玉婉婉眼神示意对面南星辰,怎么个问题?可知道白清歌为何今日如此不正常的抽风,竟然要霍霍她老哥?
南星辰再度耸耸肩,他也是懵的,谁知道白清歌怎么的了,可能她有犯病了,脑子出问题了也说不定,竟然说自己喜欢玉琢,这演的再像也不是真的啊。
不过在南星辰看来,白清歌本来就是脑子有病的病人,做出什么样的事情都不奇怪,若不是她自己胡闹,那就是她身后白家的事情,白清歌没次见他都说喜欢他,可是却总是跟着别人跑,南星辰实在无法理解一个女人比他还风流,说一套做一套。
白清歌歪着头笑的甜腻,“皇上,我这可不是在开玩笑,我这是想清楚了,我以前是喜欢过东方谦一,可是东方谦一根本就不理我,他有骰子跟青楼就够了,更何况他现在天天追着玉婉婉跑,恨不得把玉婉婉拐回孝亲王府,我跟他跑了三年,嘿,他给我花的银子一只手都数得过来,绝对不超过五两,皇上您说这样的男人能嫁吗?”
众人无语,虽然不知道白清歌时候的是真的假的,不过并不妨碍他们看热闹不是,没想到他们浣月的小魔王也有让人嫌弃的时候,还被人揭老底,三年给一个姑娘花了不超过五两,这真是他们认识的谦一世子吗?
白清歌越说越气愤,“本姑娘又不傻,若嫁了他,还不以后天天得喝西北风。”
看出白清歌有些认真,老皇帝拧眉,笑意收敛了些,这话题,若是个玩笑,他倒是能接受,可若是真的,那就要好好衡量一下了,“朕怎么听说,白姑娘跟……”
皇上语气顿住,在想用什么词来说,毕竟一个姑娘家,喜欢这个喜欢那个,被人传出闲话是有损名誉的,他是皇上,尤其不能道人长短,况且白清歌还是个姑娘家。
白清歌知道老皇帝要说什么,直接接过老皇帝的话道。“后来本姑娘又觉得南星辰不错”,说着白清歌看向南星辰,在对视上的那依肯,白清歌立马错开眼神转身,看着皇上哈哈笑。
“他大方不是,特别大方,整日银子多的数不过来,可是南星辰身边常常跟着四个幽灵一般的婢女,可能是因为本姑娘长的太好看,让她们有危机感,防我跟防贼一样,这样的男人,随时需要身边姑娘保护,没有我们两的私人时间,更不能要。
但自从我前几日把玉琢公子从玉王府掳走了,跟他待了几日之后,突然发现玉琢公子有担当,有能力,而且长得也不差,所以皇上我决定喜欢他了。

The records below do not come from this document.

@[simp] theorem drawAnswer_ill (s : State) : (drawAnswer s).ill = s.ill := rfl
@[simp] theorem drawAnswer_ovr (s : State) : (drawAnswer s).ovr = s.ovr := rfl
@[simp] theorem drawAnswer_rhV (s : State) : (drawAnswer s).rhV = s.rhV := rfl
@[simp] theorem drawAnswer_tV (s : State) : (drawAnswer s).tV = s.tV := rfl
@[simp] theorem drawAnswer_uregV (s : State) : (drawAnswer s).uregV = s.uregV := rfl
@[simp] theorem drawAnswer_snV (s : State) : (drawAnswer s).snV = s.snV := rfl
@[simp] theorem drawAnswer_err (s : State) : (drawAnswer s).err = s.err := rfl
@[simp] theorem drawAnswer_lastOp (s : State) : (drawAnswer s).lastOp = s.lastOp := rfl
@[simp] theorem drawAnswer_rhRaw (s : State) : (drawAnswer s).rhRaw = s.rhRaw := rfl
@[simp] theorem drawAnswer_rhVal (s : State) : (drawAnswer s).rhVal = s.rhVal := rfl
@[simp] theorem drawAnswer_tRaw (s : State) : (drawAnswer s).tRaw = s.tRaw := rfl
@[simp] theorem drawAnswer_tVal (s : State) : (drawAnswer s).tVal = s.tVal := rfl
@[simp] theorem drawAnswer_ureg (s : State) : (drawAnswer s).ureg = s.ureg := rfl
@[simp] theorem drawAnswer_sn (s : State) : (drawAnswer s).sn = s.sn := rfl
@[simp] theorem drawAnswer_attempts (s : State) : (drawAnswer s).attempts = s.attempts := rfl
@[simp] theorem drawAnswer_seq (s : State) : (drawAnswer s).seq = s.seq := rfl
@[simp] theorem drawAnswer_acc (s : State) : (drawAnswer s).acc = s.acc := rfl
@[simp] theorem drawAnswer_opnd (s : State) : (drawAnswer s).opnd = s.opnd := rfl
@[simp] theorem drawAnswer_k (s : State) : (drawAnswer s).k = s.k := rfl
@[simp] theorem drawAnswer_ready (s : State) : (drawAnswer s).ready = s.ready := rfl
@[simp] theorem drawAnswer_d0 (s : State) : (drawAnswer s).d0 = s.d0 := rfl
@[simp] theorem drawAnswer_d1 (s : State) : (drawAnswer s).d1 = s.d1 := rfl
@[simp] theorem drawAnswer_c (s : State) : (drawAnswer s).c = s.c := rfl
@[simp] theorem drawAnswer_snT (s : State) : (drawAnswer s).snT = s.snT := rfl
@[simp] theorem drawAnswer_req (s : State) : (drawAnswer s).req = s.req := rfl
@[simp] theorem drawAnswer_params (s : State) : (drawAnswer s).params = s.params := rfl
@[simp] theorem drawAnswer_moves (s : State) : (drawAnswer s).moves = s.moves := rfl
@[simp] theorem drawAnswer_agents (s : State) : (drawAnswer s).agents = s.agents := rfl
@[simp] theorem drawAnswer_prog (s : State) : (drawAnswer s).prog = s.prog := rfl
@[simp] theorem drawAnswer_busIn (s : State) : (drawAnswer s).busIn = Config.freeAnswer s.draws := rfl
@[simp] theorem drawAnswer_draws (s : State) : (drawAnswer s).draws = s.draws + 1 := rfl
@[simp] theorem drawAnswer_trace (s : State) : (drawAnswer s).trace = s.trace := rfl
@[simp] theorem drawAnswer_reads (s : State) : (drawAnswer s).reads = s.reads := rfl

”
玉琢“咳咳咳”差点被呛自己口水到,瞪大了眼睛,一副白清歌你这女人是不是疯了的模样。
玉婉婉也是挑眉,她老哥是挺好,但好,不等于会让白清歌动心,她喜欢的人,都需要跟她的性子一样,喜欢都挑战的。
皇上也是有些不解,玉琢怎么就比过东方谦一跟星辰国大皇子了?若说玉琢比东方谦一稳重,他认同,可是别的……不论是实力还是权力,好似都没可比,玉琢跟南星辰比,确实不花心,可是任谁跟南星辰比都应该算的上正人君子吧,毕竟南星辰从到了他们浣月就一直宿在青楼那等地方,从来回过使者该住的地方。
虽然白清歌说的他都承认,可是不知为何,玉琢能比过东方谦一,能把南星辰比下去这件事情,还是让老皇帝觉得不舒服,老皇帝知道白清歌说的这些,随便拎出一个大臣家的公子,几乎也都是这样,可能他们是没有玉琢优秀,但他们跟东方谦一比,都是好孩子,跟南星辰比都是柳下惠。
在老皇帝的心里,他就不希望玉琢太过优秀,太过扎眼。
老皇帝拧着眉头,“就因为这些,你就决定喜欢他?”老皇上有些不太高兴,看向玉琢,“玉琢,白姑娘说喜欢你,你可有什么要说的啊。”
玉琢站起身,抱拳道,“皇上,臣……”
不等玉琢说什么,皇上却是打断他的对话,哈哈大笑,“就白姑娘这份真心加真情,相信玉琢你能感受得到,正所谓女追男隔层纱,相信玉琢也会喜欢白姑娘的是不是?”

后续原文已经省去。